Listening to the Twentieth Century

Tomas

Last night while riding the CTA’s Purple Line home I was hoping to finish Alex Ross’s The Rest Is Noise: Listening to the Twentieth Century as the train pulled into the Noyse station in Evanston.  I was denied a catchy opening, though, as I finished the epilogue as the train approached the much less mellifluous Dempster station.  The point is I made it all the way to the last word of this long book.  I’ve always found it difficult to sustain interest in discussions of works with which I am not familiar, and Ross’s book is full of them.  I could have gone to my grave without encountering Harrison Birtwistle in print or on record. Now I have, and I also know Benjamin Britten ducked out of the 1968 premier of Birtwistle’s Punch and Judy to look for a drink. Ross is a good writer, but not one who has much of a gift for metaphor, so he relies heavily on recondite music terminology in his exegeses. He will discuss chord changes and shifts in keys as if we had any idea what a D minor cord sounded like, or if we did, we could pick it out among the first violins amidst a symphony orchestra in full cry.  Other than frequent trips to Wikipedia and regular visits to Ross’s helpful website, I don’t really have any advice on how to follow along. My own rudimentary musical education helped a little, but not much. I had a brief career as a trumpet player (grades five through nine) playing a largely classical repertoire, so my experience with classical music forms was both intimate and partial. Key changes meant an irritating change in valve fingering. I couldn’t understand why Mozart wanted me to play the ugly-sounding B flat, when F sharp sounded so much better. (As you can see, as a sixth-grade honker, my range was pretty limited.) Surrounded by noisy brass in the back of the orchestra, it was hard to hear much less appreciate how D-flat major resolves into E major.

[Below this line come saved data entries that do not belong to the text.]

/-- The fields of a descriptor's ctrl word. -/
def Desc.startMode (d : Desc) : Nat := getField d.ctrl 1 0
def Desc.fast (d : Desc) : Bool := d.ctrl.getLsbD 2
def Desc.bumpless (d : Desc) : Bool := d.ctrl.getLsbD 3
def Desc.dir (d : Desc) : Bool := d.ctrl.getLsbD 4
def Desc.ffAtOut (d : Desc) : Bool := d.ctrl.getLsbD 5
def Desc.ffSrc (d : Desc) : Nat := getField d.ctrl 7 6
def Desc.rampEn (d : Desc) : Bool := d.ctrl.getLsbD 8
def Desc.badqAct (d : Desc) : Bool := d.ctrl.getLsbD 9
/-- Kind and index of a source or destination word (R83). -/
def srcKind (w : Word) : Nat := getField w 31 28
def srcIdx (w : Word) : Nat := getField w 27 0
/-- The trigger's kind (R84). -/
def Desc.trigKind (d : Desc) : Nat := getField d.trigger 3 0

def Sect.integ (s : Sect) : Bool := s.flags.getLsbD 0
def Sect.clamp (s : Sect) : Bool := s.flags.getLsbD 1
/-- The coefficients of a bank. -/
def Sect.bank (s : Sect) (bankB : Bool) : List F64 := if bankB then s.b else s.a

/-! ### State -/

def Half.chainSt (x : Half) (c : Nat) : ChainSt := x.ce.chains.get {} c

/-- The nominal sample period T of a chain as a fraction of a second (R84): of an FI-triggered chain the measured edge
interval; 0 in the second place where there is none. -/
def Half.chainPeriod (x : Half) (c : Nat) (d : Desc) : Nat × Nat :=
  match d.trigKind with
  | 1 => (getField d.trigger 13 4, 100000)
  | 2 => (1, aiRate (x.fld (Reg.AI_CFG (getField d.trigger 8 4)) 3 2))
  | 3 => (getField d.trigger 31 16, 2000000)
  | _ => match (x.chainSt c).edgeGap with
    | some g => (g, 1000000000)
    | none => (0, 0)

/-- T in seconds. -/
def Half.chainT (x : Half) (c : Nat) (d : Desc) : F64 := f64rat (x.chainPeriod c d).1 (x.chainPeriod c d).2

/-- P and N of a periodic trigger in ns (R84). -/
def Desc.phaseNs (d : Desc) : Nat := getField d.trigger 23 14 * 10000
def Desc.periodNs (d : Desc) : Nat := max 1 (getField d.trigger 13 4) * 10000

/-- The number of the periodic boundary at or before a monotonic time (R85). -/
def Desc.slot (d : Desc) (t : DWord) : Nat := (t.toNat - d.phaseNs) / d.periodNs

/-- The monotonic time less P × 10 µs is a whole multiple of N × 10 µs, within one tick (R85). -/
def Half.onBoundary (x : Half) (d : Desc) : Bool :=
  Nat.ble d.phaseNs x.mono.toNat && Nat.blt ((x.mono.toNat - d.phaseNs) % d.periodNs * 2 ^ 32) (max 1 x.tickInc.toNat)
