/-- A faulted single channel on its way to clearing (R151). -/
def Half.chanClear (x : Half) (i : Nat) : Half :=
  match x.saf.chanFault.get? i with
  | none => x
  | some f =>
    let d := x.siDemand false i
    if f.demand && !d && x.darkOk i then x.modSaf fun s => { s with chanFault := s.chanFault.del i }
    else if d then x.modSaf fun s => { s with chanFault := s.chanFault.put i { f with demand := true } }
    else x

/-! ### Trip matrices (R155, R156) -/

/-- The inputs in the mask of an output: of the functions whose path is the matrix, immediate or delayed. -/
def Half.maskInputs (x : Half) (j : Nat) (delayed : Bool) : List Nat :=
  x.safSet.funcs.flatMap fun e => if (if delayed then e.2.del else e.2.imm).getLsbD j then fnInputs e.2 else []

/-- A masked immediate, or delayed, input of an output is in demand on a matrix's filters. -/
def Half.matIn (x : Half) (b : Bool) (j : Nat) (delayed : Bool) : Bool := (x.maskInputs j delayed).any (x.siDemand b)

/-- Latches and running backstop delays of a matrix. -/
def Half.matLatch (x : Half) (b : Bool) : Byte := if b then x.saf.latchB else x.saf.latchA
def Half.matBack (x : Half) (b : Bool) : Byte := if b then x.saf.backB else x.saf.backA
def Half.setLatch (x : Half) (b : Bool) (j : Nat) (v : Bool) : Half :=
  x.modSaf fun s => if b then { s with latchB := maskBit s.latchB j v } else { s with latchA := maskBit s.latchA j v }
def Half.setBack (x : Half) (b : Bool) (j : Nat) (v : Bool) : Half :=
  x.modSaf fun s =>
    let t := if v then s.backAt.put (j + 8 * b.toNat) s.clk else s.backAt.del (j + 8 * b.toNat)
    if b then { s with backB := maskBit s.backB j v, backAt := t } else { s with backA := maskBit s.backA j v, backAt := t }

/-- The backstop delay of an output in ms (R156): the stop delay of its function plus 20 ms; of several functions the
longest (DESIGN CHOICE, log 93). -/
def Half.backDelay (x : Half) (j : Nat) : Nat :=
  ((x.safSet.funcs.filter fun e => e.2.del.getLsbD j).foldl (fun m e => max m e.2.delay) 0) + 20

/-- A running backstop delay has run (R156). -/
def Half.backDone (x : Half) (b : Bool) (j : Nat) : Bool :=
  (x.matBack b).getLsbD j && x.safPast (x.saf.backAt.get 0 (j + 8 * b.toNat)) (x.backDelay j * 1000000)

/-- A matrix drops an output: an immediate input, or a delayed one whose delay does not run (R155, R156). -/
def Half.matDrops (x : Half) (b : Bool) (j : Nat) : Bool :=
  x.matIn b j false || (x.matIn b j true && !(x.matBack b).getLsbD j)

/-- A matrix after a change of its inputs: latches set, backstop delays started. -/
def Half.matrix (x : Half) (b : Bool) : Half :=
  (List.range 8).foldl (fun (y : Half) j =>
    let z : Half := if y.matIn b j false then y.setLatch b j true else y
    if z.matIn b j true && !(z.matBack b).getLsbD j && !(z.matLatch b).getLsbD j then z.setBack b j true else z) x

/-- A matrix permit (R165). -/
def Half.matPermit (x : Half) (b : Bool) (j : Nat) : Bool := !x.matDrops b j && !(x.matLatch b).getLsbD j

/-- The latches of a function's outputs are cleared where the matrix no longer drops the output (R155). -/
def Half.clearLatches (x : Half) (c : SafFunc) : Half :=
  (List.range 8).foldl (fun (y : Half) j =>
    if fnNames c j then
      let z : Half := if y.matDrops false j then y else y.setLatch false j false
      if z.matDrops true j then z else z.setLatch true j false
    else y) x

/-! ### Gates (R165, R167) -/

/-- A switch that the proof test holds off (R176): every own path for its 20 ms with the test vectors, then each switch
in turn for 5 ms. The instants within the 10 min are the model's (DESIGN CHOICE, log 93). -/
def Half.proofOff (x : Half) (low : Bool) (j : Nat) : Bool :=
  let n := x.saf.proofMs
  x.saf.proof && Nat.ble 1 n && (Nat.ble n 20 || (Nat.ble n 100 && (n - 21) / 5 == 2 * j + low.toNat))

/-- XTRIP is asserted by the last step of the proof test, for its 100 µs (R176, log 93). -/
def Half.proofXtrip (x : Half) : Bool := x.saf.proof && x.saf.proofMs == 101

/-- Gate enable of the high-side switch, or the low-side switch where `low` holds (R36, R165, R167, R171, R176, R232). -/
def Half.gate (x : Half) (low : Bool) (j : Nat) : Bool :=
  x.safRuns && x.matPermit low j && x.saf.permit.getLsbD j && !x.saf.xforce && !x.bit Reg.FC_STAT 6 &&
    !(if low then x.saf.testLs else x.saf.testHs).getLsbD j && !x.proofOff low j

/-- The half's own path of an output is open (R166). -/
def Half.pathOpen (x : Half) (j : Nat) : Bool := !(x.gate false j && x.gate true j)

/-- Since when the own paths are open, after a change (R170). -/
def Half.notePaths (x : Half) : Half :=
  x.modSaf fun s => { s with openAt := (List.range 8).foldl (fun m j => sinceTab m s.clk j (x.pathOpen j)) s.openAt }

/-! ### Functions (R160 to R164) -/

/-- A state that withholds an output and is entered by a cause. -/
def tripState : FuncState → Bool
  | .delay => true
  | .tripped => true
  | .fault => true
  | _ => false

/-- A function's new state; a new trip is signalled (R179). -/
def Half.setFn (x : Half) (f : Nat) (n : SafFn) : Half :=
  let was := tripState (x.safFn f).state
  let y : Half := x.modSaf fun s => { s with funcs := s.funcs.put f n }
  if tripState n.state && !was then y.icuPend 248 else y

/-- A function is validly reset: ARMED, with the latches of its outputs cleared (R155, R173). -/
def Half.armFn (x : Half) (f : Nat) (c : SafFunc) : Half :=
  (x.setFn f { x.safFn f with state := .armed, diag := 0 }).clearLatches c

/-- The speed of a channel in rpm: of the last edge interval, or less once more time has passed (R163). -/
def Half.safSpeed (x : Half) (i : Nat) : F32 :=
  let k := x.saf.fi.get {} i
  match k.last with
  | none => 0
  | some t =>
    let ppr := max 1 (((x.safSet.fiPpr.find? fun e => e.1 == i).map (·.2)).getD 1)
    let d := (x.saf.clk - t).toNat
    if d = 0 then k.speed else f32min k.speed (f32quot 60000000000 (ppr * d))

/-- A hundredth part of a speed, times n. -/
def percent (r : F32) (n : Nat) : F64 := f64mul (f64of32 r) (f64rat n 100)

/-- Whether a channel is below 1 %, or above 10 %, of TRIP_RPM (R164). -/
def Half.fiBelow (x : Half) (c : SafFunc) (i : Nat) : Bool := f64lt (f64of32 (x.safSpeed i)) (percent c.tripRpm 1)
def Half.fiAbove (x : Half) (c : SafFunc) (i : Nat) : Bool := f64lt (percent c.tripRpm 10) (f64of32 (x.safSpeed i))

/-- The two channels of an overspeed function disagree: one lost, or more than 5 % of TRIP_RPM apart (R164). -/
def Half.fiLoss (x : Half) (c : SafFunc) : Bool := (x.fiBelow c 0 && x.fiAbove c 1) || (x.fiBelow c 1 && x.fiAbove c 0)
def Half.fiApart (x : Half) (c : SafFunc) : Bool :=
  f64lt (percent c.tripRpm 5) (f64abs (f64sub (f64of32 (x.safSpeed 0)) (f64of32 (x.safSpeed 1))))

/-- Since when the channels of each overspeed function disagree (R164). -/
def Half.noteSpeeds (x : Half) : Half :=
  x.safSet.funcs.foldl (fun (y : Half) e =>
    y.modSaf fun s => { s with fiAt := sinceTab s.fiAt s.clk e.1 (e.2.typ = 6 && e.2.fi.length = 2 && (x.fiLoss e.2 || x.fiApart e.2)) }) x

/-- The inputs of a function, its lock pair among them, have kept their filtered levels for `ns` nanoseconds. -/
def Half.fnStill (x : Half) (c : SafFunc) (ns : Nat) : Bool :=
  (fnInputs c ++ (c.lock.toList).flatMap fun p => [2 * p, 2 * p + 1]).all fun i =>
    x.safPast (x.safFlt false i).stamp ns && x.safPast (x.safFlt true i).stamp ns

/-- The input fault of a function, as a diagnostic; 0 for none (R151, R160). -/
def Half.fnFault (x : Half) (c : SafFunc) : Nat :=
  let ps := (c.pairs ++ c.lock.toList).map fun p => ((x.saf.pairFault.get? p).map SafInFault.diag).getD 0
  let cs := ((c.pairs ++ c.lock.toList).flatMap (fun p => [2 * p, 2 * p + 1]) ++ c.single.toList).map fun i =>
    ((x.saf.chanFault.get? i).map SafInFault.diag).getD 0
  ((ps ++ cs).find? (· != 0)).getD 0

/-- An input of the function demands; its lock shows unlocked; its speed exceeds TRIP_RPM (R160, R162, R163). -/
def Half.fnDemand (x : Half) (c : SafFunc) : Bool := (fnInputs c).any x.siAny
def Half.fnUnlocked (x : Half) (c : SafFunc) : Bool := c.lock.elim false fun p => x.siAny (2 * p) || x.siAny (2 * p + 1)
def Half.fnOver (x : Half) (c : SafFunc) : Bool := c.fi.any fun i => f32lt c.tripRpm (x.safSpeed i)

/-- The earliest stamp of the filter changes that made the present demand (R160). -/
def Half.demandStamp (x : Half) (c : SafFunc) : DWord :=
  let ts := (fnInputs c).flatMap fun i =>
    (if x.siDemand false i then [(x.safFlt false i).stamp] else []) ++ (if x.siDemand true i then [(x.safFlt true i).stamp] else [])
  ts.foldl (fun m t => if t.toNat < m.toNat then t else m) x.saf.clk

/-- Both hands, or either, as TWOHAND counts them: actuated at their healthy levels, released in demand (R161). -/
def Half.handOn (x : Half) (p : Nat) : Bool := !x.siAny (2 * p) && !x.siAny (2 * p + 1)
def Half.handOff (x : Half) (p : Nat) : Bool := x.siAny (2 * p) && x.siAny (2 * p + 1)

Ross’s stated intent is to tell the history of the twentieth century through its music. You’re probably not going to learn much about twentieth-century history that you didn’t already know, but it’s a novel experience to review the last century with classical music as its center. The controlling irony of the book is that classical music has been at the periphery of Western culture since World War I. Ross begins his narrative with the performance of Richard Strauss’s opera Salome in Gratz, Austria on May 16, 1906. Strauss was accompanied by Gustav Mahler, the other "titan of Austro-German music," which, in 1906, essentially meant all serious music. Salome is a weirdly erotic opera—at one point Salome kisses, wetly, the severed head of John the Baptist—but the Austrians loved it. It was probably the last time an aggressively innovative classical work was met with immediate popular acclaim. In 1913 it took Parisians about a week to adjust to Igor Stravinsky’s Rite of Spring. But by 1973, Steve Reich’s Four Organs could only provoke one old lady to whack the stage with her shoe in an attempt to stop the performance. As they became more acclimated to the new music, audiences became more indifferent. Ross himself struggles to maintain our interest as classical music got shunted to the cultural sidelines in the middle of the century. Reading about Strauss and Shostakovich getting bullied by their authoritarian governments isn’t much fun, and even Ross’s powers of description start to falter when distinguishing between obscure Europeans fiddling with twelve-tone rows in the 1950s and 1960s. This period is summed up the by the title of Milton Babbitt’s 1958 essay, "Who Cares If You Listen?"

The story doesn’t pick up again until the 1960s, when rock acts like the Velvet Underground, Brian Eno and, yes, the Beatles start adopting some of the tropes of American composers like Reich and Philip Glass, who themselves had checked out of Adorno’s "Grand Hotel Abyss."  (Adorno is a major villain in Ross’s story.) As classical music embraced rock, jazz, hip hop, and world music in the last decades of the twentieth century, it reintegrated itself back into the center of Western culture. Classical music is correspondingly harder to get one’s hands around, and, as a result, Ross fumbles a bit in wrapping up his account. Osvaldo Golijov, my current favorite contemporary composer (I highly, highly recommend his Oceana and Ainadamar [photo above] and his soundtrack is by far the best part of Coppola’s Youth Without Youth), gets two short paragraphs—this after a whole chapter on the creepy Benjamin Britten.

A good critic makes you want to read or watch or listen to a work he or she is discussing. A great critic makes you want to listen in the same way they do. Ross fits in the second category of critics. It’s impossible, I think, to listen to music–any music–the same way after reading The Rest Is Noise. You may not be able to pick out triads, but you’d have to be tragically closed-minded to not hear something transformative in Schoenberg and Messiaen. Ross is the only music critic who could induce me to listen to Alban Berg’s opera Wozzeck, then re-listen to Lou Reed’s "Heroin."  As Ross teaches us, the twentieth was that kind of century.